路政赫仔细端详着Omega,眼下的青黑相较之前又重了一些,修长的手指滑入他的指缝,两只手紧紧交握在一起,宛如一对甜蜜的恋人,路政赫这样想着,低头吻了吻舒白有些裂开的嘴角。
那细小的开裂处已经结痂,挂在舒白的脸上有种异样的美感,路政赫迷恋的用指尖触碰Omega的伤口。
只有用药和情热期的舒白才会对她如此顺从。
路政赫微蹙着眉,她深知这点,却又无法自拔地沉迷在这披着假象的柔情之下。
“舒白。

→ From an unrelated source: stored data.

/-- An Active phase gives exactly the number of STEPs it has left, under every interleaving and whatever
happens to the level meanwhile (44_cycle_fsm.md R154): from a state of the phase to the operation that
ends it. -/
def Obligations.ActivePhaseEmitsItsSteps : Prop :=
  ∀ (is : List Instr) (i : Instr) (s u t : State),
    (∀ j ∈ is, j ≠ .reset) → i ≠ .reset →
    (∀ k v, runOps (is.take k) s = .next v → v.phase = .active) →
    runOps is s = .next u → exec i u = .next t → t.phase = .pause →
    t.outLog = s.outLog ++ List.replicate s.stepsRem .step

/-- The wait is entered only by IDLE and left only by an IRQ operation (60_exceptions.md R211) or RESET
(70_reset_and_hazards.md R220). -/
def Obligations.WaitIsEnteredByIdleAndLeftByInterrupt : Prop :=
  ∀ (i : Instr) (s t : State), exec i s = .next t →
    (s.ctrlPc ≠ .sWait → t.ctrlPc = .sWait → i = .idle) ∧
    (s.ctrlPc = .sWait → (t.ctrlPc ≠ .sWait ↔ i.agent = .irq ∨ i = .reset))

/-- The gone-wrong flags are sticky (60_exceptions.md R201; D19, D24): nothing clears `refused`, and only
RESET clears `render_err`. -/
def Obligations.GoneWrongFlagsAreSticky : Prop :=
  ∀ (i : Instr) (s t : State), exec i s = .next t →
    (s.refused = true → t.refused = true) ∧
    (s.renderErr = true → (t.renderErr = false ↔ i = .reset))

/-- In states that meet the invariant an enabled operation never makes a good state go wrong
(60_exceptions.md R201, 45_display_decoder.md R166). -/
def Obligations.EnabledOperationsStayGood : Prop :=
  ∀ (i : Instr) (s t : State), BlockInv s → Enabled i s → exec i s = .next t → s.good = true → t.good = true

/-- An OVF that makes an alarm and an IDLE in the same instant: both orders reach S_ALARM with the alarm
pending (60_exceptions.md R203(b)). -/
def Obligations.OvfAndIdleInEitherOrder : Prop :=
  ∀ s : State, s.ctrlPc = .sIdle → (s.cycCnt + 1) % 2 ^ s.cfg.cycW = cycleThreshold s →
    ∃ a b, runOps [.ovf, .idle] s = .next a ∧ runOps [.idle, .ovf] s = .next b ∧
      a.ctrlPc = .sAlarm ∧ a.alarm = true ∧ b.ctrlPc = .sAlarm ∧ b.alarm = true

/-- One whole main-loop iteration (30_encoding.md R75, D10; 46_main_loop.md R170, R172): it is in sequence
from S_ALARM, serves every button event, and ends in the wait unless an alarm is still pending. No counter
counts in it; the display window restarts if it serves an event, and the re-arm counter of the test button if
it sees a press. -/
def Obligations.IterationServesEveryEvent : Prop :=
  ∀ (s : State) (l : Bit), s.ctrlPc = .sAlarm →
    let press : Bit := s.testPrev && !l && s.testArmed
    ∃ t, runOps (iter l) s = .next t ∧ t.refused = s.refused ∧
      t.upEvt = false ∧ t.downEvt = false ∧ t.testEvt = false ∧
      t.ctrlPc = (if t.alarm = true then .sAlarm else .sWait) ∧
      t.cycCnt = s.cycCnt ∧ t.preCnt = s.preCnt ∧ t.testPrev = l ∧
      t.debUp = s.debUp ∧ t.debDown = s.debDown ∧ t.debTest = (if press then 0 else s.debTest) ∧
      (t.dispOn, t.dispCnt, t.dispSec) =
        if s.upEvt || s.downEvt || s.testEvt || press then (true, 0, 0) else (s.dispOn, s.dispCnt, s.dispSec)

”路政赫低声呢喃着Omega的名字,摸着他脸颊的手往下覆上他脆弱的脖颈,浅灰色的瞳孔暗了下来。
冒着青筋的手微微用力,熟睡中的人下意识蹙眉,脑袋却往她怀里钻着。
路政赫呼吸有片刻的停滞,她松开舒白的脖颈转而揽住他的腰——脆弱的Omega,这样的舒白激起了她内心的凌虐。
“嗯...”舒白喉咙里溢出点嘤咛,有些艰难地睁开双眼,湿漉漉的眼睛正对上路政赫有着强烈侵略性的目光。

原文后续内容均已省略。